Mottes Monica, Belpinati Francesca, Milani Monia, Saccomandi Daniela, Petrelli Elena, Calacoci Marisa, Chierici Roberta, Pignatti Pier Franco, Borgna-Pignatti Caterina
Department of Mother and Child, Biology and Genetics, University of Verona, Verona, Italy.
Clin Chem Lab Med. 2008;46(7):980-4. doi: 10.1515/CCLM.2008.189.
Adult-type hypolactasia is characterized by the inability to digest lactose during adulthood, due to lactase (LCT) deficiency. It is usually diagnosed by the measurement of breath hydrogen increase after a lactose load (breath hydrogen test, BHT). A substitution of C to T at position -13910 bp upstream the LCT gene (rs4988235), in a regulatory region, was found to be strongly associated with the lactase persistence phenotype in North-European populations.
We investigated the -13910 C/T polymorphism to determine LCT genotype distribution and to validate genetic testing for adult-type hypolactasia in a Southern European population. A total of 43 children referred for suspected lactose malabsorption were enrolled in the study, their parents and siblings (whole sample=112 individuals) also took the breath test, and all were enrolled for clinical monitoring and genotype determination. In addition, 125 unrelated blood donors from the same geographic area were genotyped for the calculation of allelic frequencies. The frequency of C/C genotypes was 70%.

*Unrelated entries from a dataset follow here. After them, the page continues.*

/-- R290–R292. The 17 blocks of a page have been read; the pass moves on to the next page. -/
def State.logicalTake (s : State) (region lpn psn pos len : Nat) : State :=
  let rs := s.readsOf (.logical region)
  let lost := (rs.filter fun m => m.step == 4).map fun m => m.pos
  let s1 := (s.dropReads (.logical region)).logicalCheck psn rs
  let s2 := s1.gate (!lost.isEmpty) fun s => s.sweepLost psn lost
  let s3 := (s2.gate (region == 64) fun s => s.scanNote lpn).sweepLate region (pos + 1) len
  let next := if pos + 1 < len then pos + 1 else if region = 64 then len else 0
  { s3 with integ := { s3.integ with logicalPos := s3.integ.logicalPos.set region next } }

/-- R480. The read met an error. -/
def MediaRead.erred (m : MediaRead) : Bool := m.step != 1 || m.missed

/-- R289–R292, R480. SWEEP_LOGICAL_READ: the read of the next page of a region's logical pass, or of the scan (64), begins; once its 17
ladders have ended, the pass moves on. An error in a page that was in motion is discarded, and the page is read again in a later
frame. -/
def execSweepLogicalRead (cyc region : Nat) (s0 : State) : Res :=
  let s := s0.begin.at cyc
  match s.passRange region with
  | none => .next s
  | some (base, len) =>
    let pos := s.integ.logicalPos.getD region 0
    let lpn := base + pos
    let free := s.enginesRun && decide (s.integ.logicalNow < s.logicalCap)
    match s.readsOf (.logical region) with
    | [] => .next (s.gate (free && (decide (0 < pos) || s.passDue region) && decide (pos < len)) fun s =>
        (s.gate (pos == 0) fun s => s.passBegin region).logicalBegin region lpn)
    | m :: rest =>
      let rs := m :: rest
      let moved := (s.moveOf m.psn).isSome || s.readPsn lpn != m.psn
      if !(rs.all MediaRead.ended) then .next s
      else if moved && rs.any MediaRead.erred then
        .next (s.gate (free && rs.all fun x => decide ((x.slot + 1) / 16 < s.frame)) fun s =>
          (s.dropReads m.use).logicalBegin region lpn)
      else .next (s.gate ((rs.all fun x => x.step != 4) || s.sweepRoom m.psn) fun s => s.logicalTake region lpn m.psn pos len)

/-! ### Blocks from the peer (R281) -/

/-- R281. A block that was asked of a peer which is gone is poisoned, once there is room for its landing entry
(log entry 160). -/
def State.peerLost (s : State) (key : Nat) : State :=
  let lpn := key / 16
  let j := key % 16
  s.gate (s.landingRoom (s.pageSlice lpn) true) fun s =>
    let s1 : State := { s with integ := { s.integ with fromPeer := s.integ.fromPeer.filter fun k => k != key } }
    let psn := s1.readPsn lpn
    let t := s1.landWith lpn [j] fun _ => (0, true)
    (t.1.uncorrectable psn (blockPos psn j) 4 (blockBits t.2 j)).poisonPage .internal lpn t.2

/-- R281. The peer is gone: reads that wait for a block of it end at step 4, and the blocks asked of it are poisoned. -/
def State.peerGone (s : State) : State :=
  let s1 : State := { s with media := { s.media with reads := s.media.reads.map fun m => if m.step = 5 then { m with step := 4 } else m } }
  s1.integ.fromPeer.eraseDups.foldl State.peerLost s1

/-- R275, R281. PEER_REPAIRED: the peer's block arrives for a page that could not read its own. `readable` is false when the
peer could not read it either. -/
def execPeerRepaired (cyc lpn block : Nat) (data : BitVec 2048) (poison : BitVec 4) (readable : Bool) (s0 : State) : Res :=
  let s := s0.begin.at cyc
  let key := lpn * 16 + block
  let read := s.media.reads.find? fun m => m.step == 5 && m.lpn == lpn && m.block == block
  let owed := s.integ.fromPeer.contains key
  let n := s.pageSlice lpn
  .next (s.gate (decide (block < 16) && (read.isSome || owed) && s.landingRoom n true) fun s =>
    let s1 : State := { s with
      integ := { s.integ with fromPeer := s.integ.fromPeer.filter fun k => k != key }
      media := { s.media with reads := s.media.reads.map fun m =>
        if m.step == 5 && m.lpn == lpn && m.block == block then
          { m with step := if readable then 3 else 4, result := if readable then some (data, poison) else none
                   word := if readable ∧ m.use ≠ .fill then some (s.encryptLine lpn block data poison) else none }
        else m } }
    if readable then
      let t := s1.landWith lpn [block] fun i => (lineSector data (i % 4), poison.getLsbD (i % 4))
      (t.1.poisonPage .internal lpn (t.2 &&& blockMask block poison)).record (bCs n) (184 + 4 * n) 0x0843 .info
        [(5, lpn), (1, block)]
    else if owed then s1.peerLost key
    else s1)

/-! ### SRAM and DRAM sweeps (R264, R265, R269, R287) -/

/-- R295, R284. A management pair restarts from its boot ROM: commands in progress on pair A end with Retry Required. -/
def State.romRestart (s : State) (pair : Nat) : State :=
  if pair = 0 then
    let s1 := match s.mbox.bg with
      | some b => s.emit (.reply (2 + b.1) rcRetry [])
      | none => s
    ({ s1 with integ := { s1.integ with romA := true } } : State).endBackground
  else { s with integ := { s.integ with romB := true } }

/-- R284. A management trap: MGT_TRAP, and the pair restarts. -/
def State.mgtTrap (s : State) (pair cause addr : Nat) : State :=
  (s.record bMgt (if pair = 0 then 352 else 360) 0x0862 .error [(1, pair), (1, cause), (4, addr)]).romRestart pair
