/-- R375. FERRY_LINK_UP: one step of the join that runs, with what it finds. A command for another step has no effect (log
entry 27). -/
def execFerryLinkUp (input : JoinIn) (s0 : State) : Res :=
  let s := s0.begin
  let go (n : Nat) (f : State → State) : Res :=
    .next (s.gate (s.fry.pstate == .joining && s.fry.joinStep == n) f)
  let onTo (s : State) (n : Nat) : State := { s with fry := { s.fry with joinStep := n } }
  match input with
  | .train rate width delay =>
    .next (s.gate (s.pairCfg && decide (8 ≤ s.start.step) && s.start.ferryPres && (rate == 1 || rate == 2)
        && [1, 2, 4, 8].contains width) fun s =>
      let s1 : State := { s with fry := { s.fry with rate := rate, width := width, delay := delay % 2 ^ 32, downRecorded := false } }
      let s2 := s1.record bFry 272 0x0A01 .info [(1, rate), (1, width), (4, delay)]
      if s2.mayJoin then
        ({ s2 with fry := { s2.fry with
          pstate := .joining, before := some (s2.fry.pstate, s2.fry.role), joinStep := 2 } } : State).heard
      else s2.mirrorDue)
  | .spdm ok serial tables => go 2 fun s =>
      if !ok || s.sec.pass.locked then s.joinFail 2 1
      else
        let s1 : State := { s with
          sec := { s.sec with ferrySession := true, ferryTx := 0, ferryRx := 0, ferryUpdates := 0 }
          fry := { s.fry with rxSeq := 0, txSeq := 0, ackSeq := 0, resends := 0, tagFails := 0, joinSerial := serial
                              tablesOk := tables, joinStep := 3 } }
        s1.sendFence
  | .slew => go 4 fun s => s.gate (s.isLead || decide (s.fry.offset.natAbs ≤ 10)) fun s => onTo s 5
  | .fnStep ahead fn => go 5 fun s =>
      let lead := s.isLead
      let at' := s.tt.fn + (if lead then 16 else max 1 ahead)
      let j := if lead then max s.tt.fn fn + 64 else fn
      s.gate s.fry.joinFn.isNone fun s => { s with fry := { s.fry with joinFn := some (at', j) } }
  | .sync target => go 6 fun s => onTo (s.gate s.isLead fun s => s.sendSyncs target) 7
  | .session id => go 7 fun s =>
      let s1 : State := { s with fry := { s.fry with session := id % 2 ^ 64 } }
      let k := if s.isLead then s.resyncKind else 1
      let s2 : State := { s1 with fry := { s1.fry with peerSerial := s.fry.joinSerial, joinKind := k } }
      onTo (s2.roleNow (if s.isLead then 1 else 2)) 8
  | .enter kind => go 8 fun s =>
      let k := if s.isLead then (if s.fry.joinKind = 0 ∧ s.fry.anyMarked = true then 1 else s.fry.joinKind) else min kind 2
      { s with fry := { s.fry with
        joinKind := k, joinStep := 9, widxSent := 0, widxAcked := 0, widxNext := 1, sendQ := [], applyBy := [], durableBy := []
        wcred := 8192, pcred := 64, wcredOwed := 0, pcredOwed := 0
        pendingRole := some (if k = 0 then .joined else .resyncing, s.fry.role) } }
  | .fail => .next (s.gate (s.fry.pstate == .joining) fun s => s.joinFail s.fry.joinStep 2)

/-- R376. The join goes on with the roles decided, and both modules hold the winner's token. -/
def State.joinRoles (s : State) (lead : Bool) (token : Nat) : State :=
  let role : Role := if lead then .lead else .follower
  let s1 : State := { s with fry := { s.fry with role := role, token := max s.fry.token token, joinStep := 4 } }
  if lead && !s.fry.tablesOk then s1.joinFail 3 0 else s1.refuseHeld

/-- R376. No join: the link goes down, and the module is in the states given. -/
def State.noJoin (s : State) (st : PState × Role) : State :=
  ({ s with fry := { s.fry with before := some st } } : State).linkDown 3

/-- R376, R385. FENCE: the claims and tokens decide the roles at step 3 of a join. -/
def execFenceMsg (claim : Nat) (clean full bitmap suspect : Bool) (token session widx names fn : Nat) (s0 : State) : Res :=
  let s := s0.begin
  let own := s.fry.token
  let pf : PeerFence := { clean := clean, full := full, bitmap := bitmap, suspect := suspect, session := session
                          widx := widx, names := names }
  let before := s.fry.before.getD (.stranded, .none)
  .next (s.gate (s.fry.pstate == .joining && s.fry.joinStep == 3 && decide (fn < 2 ^ 48)) fun s =>
    let s1 : State := { s with fry := { s.fry with peerToken := token, peerFence := some pf } }
    if s.claimsLead && claim == 1 then
      if own = token then (s1.record bFry 276 0x0A46 .error [(8, own)]).noJoin before
      else if token < own then s1.joinRoles true token
      else (s1.record bFry 276 0x0A45 .warning [(8, own), (8, token), (1, 1)]).joinRoles false token
    else if s.claimsLead then
      if token ≤ own then s1.joinRoles true token
      else
        let s2 := s1.roleNow 3
        ((s2.record bFry 276 0x0A45 .warning [(8, own), (8, token), (1, 5)]).noJoin (.stranded, .none)).refuseHeld
    else if claim = 1 then
      if own ≤ token then s1.joinRoles false token else s1.noJoin before
    else s1.noJoin before)

/-! ### Messages with a schedule (R361–R364) -/

/-- R362–R364. BELL: the follower steers its tick to the lead's; `offset` is the offset it measures in ns. -/
def execBellMsg (lowRate : Bool) (fn delay : Nat) (offset : Int) (s0 : State) : Res :=
  let s := s0.begin
  let follower := s.fry.role == .follower && (s.joined || (s.fry.pstate == .joining && decide (4 ≤ s.fry.joinStep)))
  .next (s.gate (follower && s.fry.rate == (if lowRate then 1 else 2)) fun s0 =>
    let s := s0.heard
    let far := decide (100 < offset.natAbs)
    let slew := far || (s.fry.slewing && decide (10 < offset.natAbs))
    let s1 : State := { s with fry := { s.fry with
      offset := offset, tracking := true, slewing := slew, delay := delay % 2 ^ 32 } }
    let s2 := s1.gate (far && !s.fry.slewing) fun s => s.record bFry 275 0x0A31 .warning [(4, signed 4 offset)]
    if fn ≠ s2.tt.fn ∧ (s2.joined || decide (6 ≤ s2.fry.joinStep)) = true then
      (s2.record bFry 275 0x0A32 .error [(6, s2.tt.fn), (6, fn)]).linkDown 2
    else s2)

/-- R361. STATE_SEND: at slot 4 on the lead, at slot 1 on the follower. -/
def execStateSend (cyc : Nat) (s0 : State) : Res :=
  let s := s0.begin.at cyc
  .next (s.gate (s.fry.rate != 0 && s.joined && s.slot == (if s.isLead then 4 else 1)) fun s =>
    ((s.mirrorSend false).pairUpdate).sendState)

/-- R244, R397. STATE: what the peer reports of its power, its durability and the resync. -/
def execStateMsg (cyc power mediaFn pairFn left : Nat) (s0 : State) : Res :=
  let s := s0.begin.at cyc
  .next (s.gate (s.fry.rate != 0 && s.joined) fun s =>
    let s1 := ({ s with fry := { s.fry with
      peerPower := power, peerMediaFn := mediaFn, leftReported := left % 2 ^ 33 } } : State).heard
    if s.isLead then s1.pairUpdate
    else
      let s2 := s1.gate s.fry.pendingRole.isNone fun s =>
        [0, 1].foldl (fun s h => s.modHead h fun d => { d with pairFn := max d.pairFn pairFn }) s
      s2.gate (power == 2 && s2.fry.moorAsked && (s2.pwr.state == 2 || s2.pwr.state == 3) && s2.moorRefusal.isNone) fun s =>
        { s with pwr := { s.pwr with mooring := true }, fry := { s.fry with moorAsked := false } })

The correlation between the C/C genotype (which should correspond to lactose non-digesters) and positive BHT in unrelated family founders was significant (chi(2)=16.7, p<0.002). The genetic test compared to the BHT had a sensitivity of 95% and 91% and a specificity of 48% and 55% in adults and children, respectively.
Low specificity might be due to intrinsic limitations of the standard BHT or to other possible mutations, although no sequence variation was found upon sequencing a 253 bp fragment of the LCT regulatory region in asymptomatic individuals.
成人型低乳糖酶症的特征是成年后由于乳糖酶(LCT)缺乏而无法消化乳糖。通常通过测量乳糖负荷后呼出氢气的增加量(呼气氢试验,BHT)来进行诊断。在LCT基因上游-13910 bp位置(rs4988235)的一个调控区域中,C到T的替换被发现与北欧人群中的乳糖酶持续存在表型密切相关。
我们研究了-13910 C/T多态性,以确定LCT基因型分布,并在南欧人群中验证成人型低乳糖酶症的基因检测。共有43名因疑似乳糖吸收不良而转诊的儿童参加了该研究,他们的父母和兄弟姐妹(整个样本=112人)也进行了呼气试验,所有人都参加了临床监测和基因型测定。此外,对来自同一地理区域的125名无关献血者进行基因分型以计算等位基因频率。C/C基因型的频率为70%。
在无关的家族创始人中,C/C基因型(应对应乳糖不消化者)与阳性BHT之间的相关性显著(χ²=16.7,p<0.002)。与BHT相比,基因检测在成人和儿童中的敏感性分别为95%和91%,特异性分别为48%和55%。
低特异性可能是由于标准BHT的内在局限性或其他可能的突变,尽管在对无症状个体的LCT调控区域的253 bp片段进行测序时未发现序列变异。